As with much else in organizational life it is often the practical considerations that, in the end, dominate many decisions. Cost, time and the availability of suitable personnel cannot be ignored. Cost is often the dominant factor in determining how many interviews are undertaken.

For all the reasons given above, cost is not a relevant determination of sample size, but this ignores practical reality. Some trade-off must be achieved between increased reliability and accuracy in the data arising from a larger size sample and increased cost, so that an optimum level is achieved. If cost is allowed to be the determinant of sample size then the implications for reliability and accuracy must be recognized and not ignored as is so often the case. It cannot be expected that the same quality of results will be achieved from a small sample as from a large sample. However, it is unnecessary to generate a high level of precision in research results when other areas surrounding the problem under consideration are subject to an even higher degree of error. Time is another important element in that the shorter the time in which results are required, then the less time available for fieldwork and the smaller the size of sample that can be achieved in the time limits set. Finally, suitably trained interviewers may simply not be available to meet the needs of a very large and widely spread sampling requirement.

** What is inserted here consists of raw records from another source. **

/-- The first header of a cycle: a committed block becomes active, and the IN data is latched for a slot that will carry it. The
controller's cycle is the time between its SUM frames (R378, R380, R386). -/
def newCycle (k : Nat) (b : Bytes) (s : State) : State :=
  let s1 := activateBlock k s
  let (inp, s2) := if (ownSlots s1 b).any fun sl => !tagDiffers s1 sl then inSection k s1 else ([], s1)
  let c := ctl s2 k
  setCtl k { c with
    cycle := some (frCycle b), inData := inp, taken := false, sumAt := s.now
    cycleNs := c.cycle.elim c.cycleNs fun was => (s.now - c.sumAt) / max 1 ((frCycle b + 2 ^ 32 - was) % 2 ^ 32) } s2

/-- HOPS and CORR of the last copy from each port, in the station's own view (R389). -/
def noteCopy (port : Nat) (b : Bytes) (s : State) : State :=
  let r := s.station 0
  s.setStation 0 { r with
    hops := if port = 0 then [frHops b, r.hops.getD 1 0] else [r.hops.getD 0 0, frHops b], corr := frCorr b }

/-- A good SUM or BEACON header with this station's RING_ID: an unknown controller begins admission; an admitted one's claim,
TO bits and time are taken (R380, R381, R386). -/
def takeHeader (port : Nat) (b : Bytes) (s0 : State) : State :=
  let s := noteCopy port b s0
  let k := ctlOf (frClaim b)
  let c := ctl s k
  if c.admission ≠ 2 then
    setCtl k { c with admission := 1, lastHeard := s.now } { s with ring.stState := max 1 s.ring.stState }
  else
    let old := obeyedCtl s
    let s1 := setCtl k { c with lastHeard := s.now, claim := frClaim b, leaseQ := frLease b, toBits := frTo b } s
    let s2 := followClaim old (refreshClaims k (frClaim b) (frLease b) s1)
    let s3 := if (obeyedCtl s2).map Fin.val = some k then takeTime port b s2 else s2
    if frType b = 1 ∧ (ctl s3 k).cycle ≠ some (frCycle b) then newCycle k b s3 else s3

/-! ### Slots (R371, R378) -/

/-- STAT of this station's slot (R371). -/
def statOf (s : State) (port : Nat) (mismatch : Bool) : Nat :=
  1 + 2 * bit ((List.range 64).any fun ch => (s.chan ch).faults ≠ 0#16)
    + 4 * bit ((List.range 4).any fun n => (s.die n).powered && (s.die n).vfldLow)
    + 8 * bit ((List.range 4).any fun n => (s.die n).powered && (s.die n).holding) + 16 * bit mismatch + 32 * bit (turnsAt s port)

/-- The slot as this station rewrites it (R371, R378). -/
def answerSlot (s : State) (k port : Nat) (sl : Bytes) (mismatch : Bool) : Bytes :=
  let len := hdrF sl 4 2
  closeSlot (putField (sl.take 8) 2 (leBytes 1 (statOf s port mismatch))
    ++ (if mismatch then zeros len else slice (ctl s k).inData 0 len))

/-- The outputs of a slot: the first good copy of the cycle with OUT_VALID and a matching tag, at once or at TX_TAI + ACT_NS
with SYNC (R378). -/
def slotOutputs (k : Nat) (b sl : Bytes) (s : State) : State :=
  let c := ctl s k
  let ctrl := BitVec.ofNat 8 (hdrF sl 1 1)
  if c.taken || !ctrl.getLsbD 0 then s
  else
    let out := slice sl 8 (hdrF sl 4 2)
    if ctrl.getLsbD 1 then setCtl k { c with taken := true, syncAt := some (frTxTai b + frActNs b), syncOut := out } s
    else takeOut k out (setCtl k { c with taken := true } s)

/-- This station's slot as the frame passes: the slot as it leaves, and the state; the station's own diagnostic bits and
LAST_SEEN follow (R378, R386, R389). -/
def passSlot (k port : Nat) (b sl : Bytes) (s : State) : Bytes × State :=
  let mismatch := tagDiffers s sl
  let d := statDiag (BitVec.ofNat 8 (statOf s port mismatch)) ||| (if mismatch then 0#8 else 1#8)
  let s1 := { s with ring.stState := if mismatch then 2 else 3 }
  let new := answerSlot s1 k port sl mismatch
  if !slotGood sl then (new, ringCrcError (s1.setStation 0 { s1.station 0 with diag := d ||| 4#8 }))
  else if mismatch then (new, s1.setStation 0 { s1.station 0 with diag := d })
  else (new, slotOutputs k b sl (s1.setStation 0 { s1.station 0 with diag := d, lastSeen := frCycle b }))

/-- Every slot of a frame, this station's rewritten. -/
def passSlots (k port : Nat) (b : Bytes) : List Bytes → State → Bytes × State
  | [], s => ([], s)
  | sl :: r, s =>
    let (x, s1) := if hdrF sl 0 1 = s.bcr.stationNo then passSlot k port b sl s else (sl, s)
    let (y, s2) := passSlots k port b r s1
    (x ++ y, s2)

/-- SUM_RX_STATION: a SUM copy from an admitted controller: IN is latched at its header, the own slot rewritten, the frame
forwarded and the outputs taken. Another copy, and one with RETURN set, is only forwarded (R367, R378, R380). -/
def sumRxStation (port : Nat) (b : Bytes) (s : State) : State :=
  if !stationRuns s || !s.ring.link.getLsbD port || frType b ≠ 1 then s
  else if !hdrGood b then ringCrcError s
  else if 127 < frHops b then s
  else
    let (res, s0) := residence (turnsAt s port) s
    if !ringIdFits s (frRingId b) then forwardFrame port res b s0
    else
      let k := ctlOf (frClaim b)
      let s1 := takeHeader port b s0
      if (ctl s1 k).admission ≠ 2 ∨ frReturn b then forwardFrame port res b s1
      else
        let (body, s2) := passSlots k port b (slotsOf b) s1
        forwardFrame port res (b.take 68 ++ body) s2

/-- SUM_RX_STATION. -/
def execSumRxStation (t : Nat) (port : Fin 2) (bytes : Bytes) (s : State) : Result State :=
  .next (sumRxStation port bytes (advance t s))

/-- BEACON_RX: the header refreshes the sender's claim, and the frame goes on (R367, R380). -/
def beaconRx (port : Nat) (b : Bytes) (s : State) : State :=
  if !stationRuns s || !s.ring.link.getLsbD port || frType b ≠ 2 then s
  else if !hdrGood b then ringCrcError s
  else if 127 < frHops b then s
  else
    let (res, s0) := residence (turnsAt s port) s
    forwardFrame port res b (if ringIdFits s (frRingId b) then takeHeader port b s0 else s0)

/-- BEACON_RX. -/
def execBeaconRx (t : Nat) (port : Fin 2) (bytes : Bytes) (s : State) : Result State := .next (beaconRx port bytes (advance t s))

/-- A controller of a pair hears its partner's claim in the frame that it forwards; with the partner link silent, a valid
KEEPER claim puts an APPRENTICE out of step with cause LINK (R368, R409, R411). -/
def hearPartner (b : Bytes) (s : State) : State :=
  if frRingId b ≠ ringIdOf s.ring.ringId then s
  else
    let claim := frClaim b
    let s1 := { s with
      pair.partnerClaim := claim
      pair.partnerAt := if claim.msb then some s.now else s.pair.partnerAt
      pair.partnerRingAt := if claim.msb then some s.now else s.pair.partnerRingAt
      ring.partnerSum := if frType b = 1 ∧ claim.msb ∧ !frReturn b then some s.now else s.ring.partnerSum }
    if claim.msb && decide (s.pair.lanes = 0#2) then outOfStep 3 s1 else s1

/-- RING_FRAME_FORWARD: a node forwards or turns a frame without reading its slots, with a residence within the limits of R365; a
controller forwards only its partner's frames (R365, R367, R368). -/
def ringFrameForward (port resNs : Nat) (b : Bytes) (s : State) : State :=
  let res := if turnsAt s port then clamp 360 680 resNs else clamp 320 640 resNs
  if !(stationRuns s || (inPair s && ringRuns s)) || !s.ring.link.getLsbD port then s
  else match frType b with
    | 3 => if !msgGood b then ringCrcError s
      else if !isStation s && ownFrame s b then s else forwardMsg port b s
    | 1 | 2 =>
      if !hdrGood b then ringCrcError s
      else if 127 < frHops b then s
      else if isStation s then
        forwardFrame port res b (if ringIdFits s (frRingId b) then takeHeader port b s else s)
      else if ownFrame s b then s
      else forwardFrame port res b (hearPartner b s)
    | _ => s

/-- RING_FRAME_FORWARD. -/
def execRingFrameForward (t : Nat) (port : Fin 2) (bytes : Bytes) (residenceNs : Nat) (s : State) : Result State :=
  .next (ringFrameForward port residenceNs bytes (advance t s))

/-- SYNC_OUTPUT_APPLY: outputs whose TX_TAI + ACT_NS has come in the station's timebase (R378). -/
def syncOutputApply (s : State) : State :=
  [1, 2].foldl (fun s k =>
    let c := ctl s k
    match c.syncAt with
    | some a => if a ≤ s.time.tai then takeOut k c.syncOut (setCtl k { c with syncAt := none, syncOut := [] } s) else s
    | none => s) s

/-- SYNC_OUTPUT_APPLY. -/
def execSyncOutputApply (t : Nat) (s : State) : Result State :=
  let s := advance t s
  .next (if stationRuns s then syncOutputApply s else s)

/-! ### Acyclic frames at a station (R374, R386, R508) -/

/-- The frame is an intact MSG of an operation for this station, not yet answered. -/
def msgForMe (s : State) (op : Nat) (b : Bytes) : Bool :=
  stationRuns s && frType b = 3 && msgGood b && !frReturn b && hdrF b 8 1 = s.bcr.stationNo && hdrF b 9 1 = op
    && ringIdFits s (w32 (hdrF b 4 4))

/-- The controller that sent a MSG frame. -/
def msgCtl (b : Bytes) : Nat := ctlOf (BitVec.ofNat 16 (hdrF b 2 2))

/-- A MSG frame goes on; with a link on one port only it came in there and turns (R367). -/
def msgGoesOn (b : Bytes) (s : State) : State :=
  if s.ring.link = 1#2 then forwardMsg 0 b s else if s.ring.link = 2#2 then forwardMsg 1 b s else ringSend 2 b s

/-- The frame goes on with its reply: DATA overwritten, OP[7] set, MCRC written anew (R374). -/
def msgAnswer (b data : Bytes) (s : State) : State :=
  msgGoesOn (closeSlot (putField (b.take 24) 9 (leBytes 1 (hdrF b 9 1 + 128)) ++ slice data 0 (hdrF b 10 2))) s

/-- A MSG frame that is not for this station goes on as it came; one whose MCRC fails is counted (R367, R389). -/
def msgPasses (b : Bytes) (s : State) : State :=
  if !stationRuns s || frType b ≠ 3 then s else if !msgGood b then ringCrcError s else msgGoesOn b s

/-- A controller is refused: a security event on the ring (R40, R386, R515). -/
def refuseCtl (k : Nat) (s : State) : State := audit 2 3 NOT_PERMITTED (leBytes 1 k) (setCtl k {} s)

/-- Step 1 of the exchange: the controller's identity is checked and the station's is sent (R508). -/
def admit1 (b : Bytes) (s : State) : State :=
  let k := msgCtl b
  let d := msgData b
  if !peerOk s d then msgGoesOn b (refuseCtl k s)
  else
    let nonce := slice (Config.nonce s.sec.draws) 0 32
    let (sig, s1) := identitySig (slice d 0 32 ++ nonce ++ leBytes 4 (hdrF b 4 4)) { s with sec.draws := s.sec.draws + 1 }
    msgAnswer b (idBlock s1 nonce ++ sig) (setCtl k
      { admission := 1, nonce := nonce, cNonce := slice d 0 32, key := slice d 32 96, lastHeard := s.now }
      { s1 with ring.stState := max 1 s1.ring.stState })

/-- Step 2: the controller's signature; its event records begin with the oldest the FIFO holds (R111, R508). -/
def admit2 (b : Bytes) (s : State) : State :=
  let k := msgCtl b
  let c := ctl s k
  if c.key ≠ [] ∧ ecdsaVerify c.key (c.nonce ++ c.cNonce ++ leBytes 4 (hdrF b 4 4)) (slice (msgData b) 0 96) then
    msgAnswer b [1#8] { setCtl k { admission := 2, lastHeard := s.now } s with
      ring.ringId := w32 (hdrF b 4 4), ring.stState := max 2 s.ring.stState
      ev.ringPos := s.ev.ringPos.set 0 k (s.ev.written - s.ev.fifo.length), ev.markers := s.ev.markers.set none (2 + k) none }
  else msgAnswer b [0#8] (refuseCtl k s)

/-- ADMIT: either step, told apart by the length of DATA (R374, R508). -/
def admitStep (b : Bytes) (s : State) : State :=
  if !msgForMe s 1 b then msgPasses b s else if 229 ≤ hdrF b 10 2 then admit1 b s else admit2 b s

/-- ADMIT. -/
def execAdmit (t : Nat) (bytes : Bytes) (s : State) : Result State := .next (admitStep bytes (advance t s))

/-- The reply whose DATA the chapter leaves open: free bytes (log entry 5). -/
def freeAnswer (b : Bytes) (s : State) : State :=
  let (d, s1) := drawBytes (hdrF b 10 2 / 4 + 1) s
  msgAnswer b d s1

/-- CFG_BLOCK: a part of the configuration block from an admitted controller (R374). -/
def cfgBlock (b : Bytes) (s : State) : State :=
  if !msgForMe s 2 b || (ctl s (msgCtl b)).admission ≠ 2 then msgPasses b s
  else
    let off := hdrF b 0x10 4
    let old : Tbl Bytes := if off = 0 then [] else s.ring.block
    freeAnswer b { s with ring.block := old.set [] off (msgData b) }

/-- CFG_BLOCK. -/
def execCfgBlock (t : Nat) (bytes : Bytes) (s : State) : Result State := .next (cfgBlock bytes (advance t s))

/-- CFG_COMMIT: the hash matches the block received, and the owner's signature over it verifies with the slot 0 key; it becomes
active at the controller's next cycle (R385, R386). -/
def cfgCommit (b : Bytes) (s : State) : State :=
  if !msgForMe s 3 b || (ctl s (msgCtl b)).admission ≠ 2 then msgPasses b s
  else
    let blk := s.ring.block.flatMap Prod.snd
    let d := msgData b
    let signed := s.sec.life = .blank || (decide ((keySlot s 0).kind ≠ 0) && ecdsaVerify (keySlot s 0).key blk (slice d 48 96))
    if sha384 blk = slice d 0 48 ∧ signed then
      freeAnswer b { s with
        ring.committed := some { readBlock (Config.stationBlockOf blk) with bytes := blk }, ring.committedBy := msgCtl b, ring.block := [] }
    else freeAnswer b { s with ring.block := [] }

/-- CFG_COMMIT. -/
def execCfgCommit (t : Nat) (bytes : Bytes) (s : State) : Result State := .next (cfgCommit bytes (advance t s))

/-- MSG_STATUS: the station's ring counters and firmware versions (R374). -/
def msgStatus (b : Bytes) (s : State) : State :=
  if !msgForMe s 4 b then msgPasses b s
  else msgAnswer b (leBytes 4 s.ring.crcErrors ++ leBytes 4 s.ring.losses ++ leBytes 4 (linkDelay s 0) ++ leBytes 4 (linkDelay s 1)
    ++ (fwNow s).flatMap fun w => leBytes 4 w.toNat) s

/-- MSG_STATUS. -/
def execMsgStatus (t : Nat) (bytes : Bytes) (s : State) : Result State := .next (msgStatus bytes (advance t s))

/-- STATION_DOWN_TIMEOUT: no admitted controller heard for 1 s, nor in ADMIT one that is being admitted; the station is DOWN and
admits anew, in whatever ring it then hears (R386; log entry 53). -/
def stationDownTimeout (s : State) : State :=
  let heard := s.ring.ctl.any fun c => (decide (c.2.admission = 2) || decide (s.ring.stState < 2)) && decide (s.now < c.2.lastHeard + 10 ^ 9)
  if !isStation s || heard || s.ring.stState = 0 then s
  else { s with ring.stState := 0, ring.ctl := [], ring.ringId := 0#32 }

/-- STATION_DOWN_TIMEOUT. -/
def execStationDownTimeout (t : Nat) (s : State) : Result State := .next (stationDownTimeout (advance t s))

A number of factors have been shown to be relevant in determining sample size. This demonstrates that the appropriate sample size must be worked out with respect to the needs of each particular survey. However, most beginners in a subject area like some rough clues as to the order of size that may be 'usual'. As 'rule of thumb' guidelines only, the following points may be helpful. In general, for acceptable statistical validity of results generated from quantitative surveys, any subgroup containing fewer than 100 respondents should be treated with extreme caution in statistical analysis. Numbers below 50 respondents should not be subjected to statistical analysis at all. The normal range of sample sizes used in national samples for many consumer goods is 1500-2000 respondents. Minimum sample sizes for quantitative consumer surveys are in the order of 300-500 respondents. The upper limits of size of sample have been pushed very high by the Government's National Housing Survey including 100,000 households, but this is most unusual.

The points made above with respect to sample size have been derived from sampling theory, which forms the basis for random sampling. In the case of quota sampling, or of variations to the random procedure such as multi-stage and random location, it is usual to increase the size of the sample to compensate for any inaccuracies introduced by the sampling procedure. Alternatively, a 'design factor' may be used to reduce the confidence level and accuracy in the results, and compensate for the limitations of the non-random sampling techniques in this way.

As a final note on sampling, it should be mentioned that the only time when the size of the underlying population needs be taken into account in considering the size of the sample to be drawn from it, is when the size of the sample required is likely to account for 10 per cent or more of the population.